Psychologists tell us that parents are the major influence in a young child’s life, but for my money they underestimate the importance of grandparents. Mine were born in Europe, and while they all spoke perfect English their lightly accented voices still carried within them the echo of another time and place, another way of life. For a child growing up in a brand-new suburb where all the houses looked alike and nothing suggested the existence of a world much older than I was myself, the presence of these stately older folks opened a magical window onto another world.
My paternal grandparents had emigrated from Russia as young adults just before the Russian Revolution. One or the other (though officially still married they had separated years earlier) came to our house every Friday night to babysit for me and my siblings. I always thought that everyone had grandparents like that – people who were part of your extended nuclear family, who helped take care of you when you were small, and who woke up with you early on Saturday mornings to make tea and tell you stories about the exotic places where they’d grown up. Only later did I find out that some of my friends barely even knew their grandparents. You don’t know what you’re missing, I thought.
My grandfather, in what I always took to be a holdover from his early life in Russia, loved to take long, meandering walks in the woods behind our housing development, with some wild berry picking along the way if we got lucky. One favorite route followed an abandoned highway from the 1920s, called the old Motor Parkway, that had been built by one of the Vanderbilt descendants to help wealthy Jazz Age car owners get to their estates on Long Island. At one point, the roadbed crossed a trestle above the tracks of the Long Island Railroad. When we got to the trestle’s edge, our grandfather would lead us down the embankment to stand alongside the tracks and wait for the next approaching train.

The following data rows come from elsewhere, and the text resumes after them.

/-- What phases P and Q accept is a prime the generator may hold. -/
theorem keyPrime_of_draw {kg : KgRegs} (h : kg.phase = .P ∨ kg.phase = .Q) {v : Nat} (hrange : inRange kg v = true)
    (hprime : isPrime v = true) : KeyPrime v :=
  ⟨(isPrime_iff v).mp hprime, (inRange_prime_phase h v).mp hrange⟩

section Keygen

variable {s : State} (h : s.Inv) (he : s.engOp = .op .keygen)
include h he

/-- KEYGEN may write its registers to what their phase says, with KG_REJ below the cap. -/
theorem State.Inv.setKg {kg : KgRegs} (hprog : kg.Progress)
    (hrej : ∀ k, Config.kgRetryCap = some k → kg.rej < k.val) : (setKg kg s).Inv where
  busy_iff := h.busy_iff
  busy_done := h.busy_done
  busy_errcode := h.busy_errcode
  fresh := h.fresh
  errcode_le := h.errcode_le
  engOp_cmd := h.engOp_cmd
  kg_idle hne := absurd he hne
  kg_progress _ := hprog
  kg_rej := hrej

/-- A rejected draw keeps the registers that the phase speaks of. -/
theorem State.Inv.reject : (reject Config.kgRetryCap s).Inv := by
  rcases reject_cases Config.kgRetryCap s with ⟨hrej, e⟩ | ⟨k, -, -, e⟩ <;> rw [e]
  · exact h.setKg he (h.kg_progress he) hrej
  · exact complete_inv _ s

/-- An accepted draw of phase P is KG_P's prime. -/
theorem State.Inv.stepP (hphase : s.kg.phase = .P) (v : Nat) : (stepP Config.kgRetryCap v s).Inv := by
  obtain ⟨-, hq, hn, hphi⟩ := (KgRegs.progress_P hphase).mp (h.kg_progress he)
  unfold Machine.stepP
  split
  next hacc =>
    obtain ⟨hrange, hprime⟩ := hacc
    refine h.setKg he ((KgRegs.progress_Q rfl).mpr ⟨?_, hq, hn, hphi⟩) fun k _ => k.2
    exact keyPrime_of_draw (.inl hphase) hrange hprime
  next => exact h.reject he

/-- An accepted draw of phase Q is KG_Q's prime, another one than KG_P's. -/
theorem State.Inv.stepQ (hphase : s.kg.phase = .Q) (v : Nat) : (stepQ Config.kgRetryCap v s).Inv := by
  obtain ⟨hp, -, -, -⟩ := (KgRegs.progress_Q hphase).mp (h.kg_progress he)
  unfold Machine.stepQ
  split
  next hacc =>
    obtain ⟨hrange, hprime, hne⟩ := hacc
    refine h.setKg he ((KgRegs.progress_E rfl).mpr ⟨hp, ?_, hne.symm, rfl, rfl⟩) fun k _ => k.2
    exact keyPrime_of_draw (.inr hphase) hrange hprime
  next => exact h.reject he

/-- Phase E completes or rejects. -/
theorem State.Inv.stepE (v : Nat) : (stepE Config.kgRetryCap v s).Inv := by
  unfold Machine.stepE
  split
  next =>
    unfold completeKeypair
    split <;> exact complete_inv _ _
  next => exact h.reject he

theorem State.Inv.kgStep (v : Nat) : (kgStep Config.kgRetryCap v s).Inv := by
  unfold Machine.kgStep
  split
  next hphase => exact h.stepP he hphase v
  next hphase => exact h.stepQ he hphase v
  next => exact h.stepE he v

end Keygen

/-! ### Every turn -/

/-- Every command but KEYGEN completes in its one Engine step. -/
theorem exec_completes {i : Instr} (hi : i ≠ .keygen) (s : State) :
    ∃ c u, exec i s = .next (complete c u) := by
  cases i with
  | isprime | gcd => exact ⟨_, _, rfl⟩
  | modinv =>
    simp only [exec, execModinv, completeInverse]
    split <;> exact ⟨_, _, rfl⟩
  | keygen => exact absurd rfl hi
  | modexp =>
    simp only [exec, execModexp, completeModexp]
    split <;> exact ⟨_, _, rfl⟩

/-- The Engine's turn is idle, completes a command, or is a KEYGEN step. -/
theorem State.Inv.engineTurn {s t : State} (h : s.Inv) (ht : engineTurn s = .next t) : t.Inv := by
  rcases engineTurn_cases s with ⟨-, e⟩ | ⟨i, he, e⟩ | ⟨-, e⟩ <;> rw [e] at ht
  · cases ht
    exact h
  · by_cases hi : i = .keygen
    · subst hi
      cases ht
      exact (h.congr rfl rfl rfl rfl : (consumeDraw s).Inv).kgStep he _
    · obtain ⟨c, u, hc⟩ := exec_completes hi s
      rw [hc] at ht
      cases ht
      exact complete_inv c u
  · cases ht
    exact complete_inv _ s

/-- A step is the next turn's, and each kind of turn keeps the invariants. -/
theorem State.Inv.step {s t : State} (h : s.Inv) (hstep : step s = .next t) : t.Inv := by
  have hturn : (takeTurn s).Inv := h.congr rfl rfl rfl rfl
  rcases step_cases hstep with ⟨-, rfl⟩ | ⟨-, he⟩ | ⟨r, v, -, -, ht⟩ | ⟨-, -, -, ht⟩
  · exact resetBlock_inv _
  · exact hturn.engineTurn he
  · rw [ht]
    exact (hturn.writeReg r v).congr rfl rfl rfl rfl
  · rw [ht]
    exact hturn.congr rfl rfl rfl rfl
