-- ==== Sys2Proof/Word.lean ====
section
/-! DEFINITION. The bit-vector types of the block's values (00_scope.md R13: unsigned values of a stated width). -/

namespace Sys2Proof

/-- A byte, `b[7:0]`. -/
abbrev Byte := BitVec 8

/-- A 7-bit data group, the significant bits of a data byte (30_encoding.md R70). -/
abbrev Data7 := BitVec 7

/-- A 4-bit channel, the index of a port or of an analog channel (10_state.md R24). -/
abbrev Channel := BitVec 4

/-- A 16-bit register value (10_state.md R25, R26, R31). -/
abbrev Half := BitVec 16

end Sys2Proof
end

As soon as we heard the whistle and saw the locomotive slowly come into view around a far-off curve down the tracks, he would pull out his white handkerchief to give to one of us to wave at the oncoming engineer. The engineer always waved back.
The unconditional love that grandparents bestow and the limitless sense of responsibility they exude for their grandchildren add a special dimension to a child’s life. As big and authoritative as one’s parents are, when the grandparents are around even a small child can sense that the parents were actually once little children themselves.